The team, led by Professor Warwick Bowen has been working to understand and harness interactions between waves in superfluid helium and light. Their research leads on to new light-based technologies that require very little energy and are hypersensitive, while at the same time providing an insight into turbulent systems such as cyclones and interstellar objects.
Professor Bowen’s research is centred on a raised silicon disk that was nanofabricated with help from ANFF-Q equipment and expertise. The structure’s shape traps light at its edges, creating a cavity that can keep photons circling for a limited time.
This disk is then coated with superfluid helium – this is an approach unique to Professor Bowen’s laboratory and the work builds on the team’s previous endeavours that showed laser cooling can be used to sustain the temperatures required to keep the helium film in this superfluid state.
Superfluids are quantum liquids that are characterised by the fact that they have no viscosity, and flow without losing any energy. This means if a wave or a vortex starts in the superfluid, it won’t ever stop of its own accord. In Professor Bowen’s device, a superfluid acoustic wave is triggered to flow around the disks edge, travelling in the exact same space as the trapped light.
This colocation leads to the light interacting with the acoustic wave, which triggers a phenomenon called Brillouin scattering. The effect causes the light particles to be absorbed and reemitted with lower energy. The energy difference is taken up by the acoustic wave, amplifying it. The result is in effect an incredibly low power, and low threshold type of laser for sound, rather than light.
This result can be harnessed to create ultraprecise sensors, ultranarrow light filters, low power devices, precision silicon chips, and more.
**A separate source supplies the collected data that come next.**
-- ==== Sys2Proof/Machine/State.lean ====
section
/-! DEFINITION. The state of the VRZ6400, as plain data: every register, queue, buffer, counter, mode
and pin the manual gives the part, the queue of waiting commands, and the state after reset. -/

namespace Sys2Proof.Machine

/-- Why a step stops with a fault. The manual gives every command of the table an effect, so no
meaning of this model raises one; the one constructor is for the interface alone (DESIGN CHOICE,
notes/assumptions 9). -/
inductive Fault where
  /-- Never raised: the manual names no condition that stops the block (safe). -/
  | stopped
deriving DecidableEq, Repr

/-- Why a step is refused. -/
inductive Refusal where
  /-- Raised by an arm of exec whose command has no meaning yet (safe: no claim about it holds). -/
  | notModelled (mnemonic : String)
deriving DecidableEq, Repr

/-! ### Power (15) -/

/-- A domain state of R406; the code is the order. -/
inductive PState where
  | on | idle | nap | off
deriving DecidableEq, Repr

/-- A profile of R408. -/
inductive Profile where
  | run | standby | dark | deep
deriving DecidableEq, Repr

/-- One entry of the refusal log (R415, R432). -/
structure RefusalEntry where
  refuser : BitVec 8
  reason  : BitVec 8
  abort   : Bool
  target  : BitVec 2
  domains : BitVec 19
  uptime  : Word
deriving DecidableEq, Repr

/-- A power request or transition in progress (R410, R414, R419). -/
structure Trans where
  /-- the command to answer; none for a wake started by a wake source -/
  rq       : Option Req
  /-- true until the answers are in -/
  asking   : Bool
  /-- every domain the request changes, with its state before and its target -/
  moves    : List (Dom × PState × PState)
  /-- domains of `moves` that have reached their target -/
  reached  : List Dom
  /-- profile that the transition reaches when it completes -/
  profile  : Option Profile
  /-- the transition is a profile wake (R419) -/
  isWake   : Bool
  /-- the bank checks of a wake are done -/
  checked  : Bool
  startUsec : Nat
deriving DecidableEq, Repr

/-- The report of the last profile wake (R433). -/
structure WakeReport where
  source  : BitVec 4 := 0
  arg     : BitVec 6 := 0
  fromP   : Profile := .run
  also    : BitVec 7 := 0
  lost    : Word := 0
  cause   : Vector (BitVec 2) 32 := Vector.replicate 32 0
  latency : Word := 0
  configLost : Bool := false
  fwReloaded : Bool := false
  uptime  : Word := 0
  startUsec : Nat := 0
deriving DecidableEq, Repr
Due to the forces at play, they are less susceptible to shock and vibration than their MEMS-based equivalents, and they could also have performance benefits.
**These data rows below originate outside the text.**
-- ==== Sys2Proof/Machine/HostPorts.lean ====
section
/-! DEFINITION. The front ends through which the host reaches the registers: their pointers, what a word
access leaves in them, and the stamps of their messages (R370, R386 to R389). -/

namespace Sys2Proof.Machine

/-- The front end of a port. -/
def feOf (s : State) : HostPort → FrontEnd
  | .twi => s.twi.twi | .mspi => s.twi.mspi | .test => s.twi.test

/-- Change the front end of a port. -/
def modFe (who : HostPort) (f : FrontEnd → FrontEnd) (s : State) : State :=
  match who with
  | .twi => modTwi (fun x => { x with twi := f x.twi }) s
  | .mspi => modTwi (fun x => { x with mspi := f x.mspi }) s
  | .test => modTwi (fun x => { x with test := f x.test }) s

/-- Sender class of a port (R370). -/
def classOf : HostPort → Nat
  | .twi => 0 | .mspi => 1 | .test => 4

/-- The pointer after a word at an address (R386). -/
def nextPtr (addr : BitVec 16) : BitVec 16 :=
  let a := addr.toNat
  if 0x8000 ≤ a then (if 0xFFFC ≤ a then 0x8000 else addr + 4)
  else if a == 0x7FFF then addr
  else if (0x0100 ≤ a && a < 0x0110) then addr
  else addr + 1

/-- The port can carry out an access: the part is out of reset, and the port is not listening for DEEP nor
held in a stall. -/
def feServes (s : State) (who : HostPort) : Bool :=
  let f := feOf s who
  !s.sys.inReset && !f.listening && f.stall.isNone

/-- A word access of a port at an address has completed (R386, R387, R388) and answered `data`; on MSPI the
frame neither missed nor was cut (R397). -/
def feDone (who : HostPort) (addr : BitVec 16) (data : Word) (s : State) : State :=
  let s := modFe who (fun f => { f with ptr := nextPtr addr, rdata := data, done := true }) s
  if who == .mspi then modTwi (fun x => { x with lastMiss := false, lastAbort := false }) s else s

/-- The port does not carry out an access. -/
def feRefuse (who : HostPort) (s : State) : State := modFe who (fun f => { f with done := false }) s

/-- A word access that the port serves; otherwise it is not carried out. -/
def access (who : HostPort) (f : State → State) (s : State) : State :=
  if feServes s who then f s else feRefuse who s

/-- Generation of a host class on channel `n` (R371). -/
def hostGen (c : MChan) : HostPort → BitVec 4
  | .twi => c.genTwi | .mspi => c.genMspi | .test => c.genTest

/-- Stamp of a message that a port posts on channel `n` (R370): class 0 carries the target address used. -/
def hostStamp (s : State) (who : HostPort) (n : Fin 8) : Stamp :=
  { cls := BitVec.ofNat 3 (classOf who)
    ident := if who == .twi then BitVec.ofNat 11 (0x58 + s.sys.addr.toNat) else 0
    gen := hostGen s.mbx.m[n] who }

/-- Generation of a host class by its number. -/
def classGen (c : MChan) (cls : Nat) : BitVec 4 :=
  match cls with
  | 0 => c.genTwi | 1 => c.genMspi | _ => c.genTest

end Sys2Proof.Machine
end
Another bizarre behaviour of quantum liquids is that they can only carry integer circulation, which means they can only flow at fixed velocities. They can therefore be used to provide an absolute reference frame for acceleration measurement. This would allow a system to track its position without the need for satellites, making location pinpointing in submarines, in-door shopping centres, and underground far more accurate.
There’s yet more novel effects to unlock however – Professor Bowen’s devices can stir the superfluid helium to trigger vortices that will go on forever, and this provides a significant opportunities as a method to study turbulence. Professor Bowen said it was postulated more than 50 years ago that the turbulence problem could be simplified using quantum liquids.
“Our new technique is exciting because it allows quantum turbulence, which mirrors the sort of behaviour you see in cyclones, to be studied on a silicon chip for the first time,” Professor Bowen said. The research also had implications in space, where quantum liquids are predicted to exist within dense astrophysical objects.
“Our finding allows us to observe this nanoscale quantum turbulence in the lab, and this research could help to explain how these objects behave,” he said.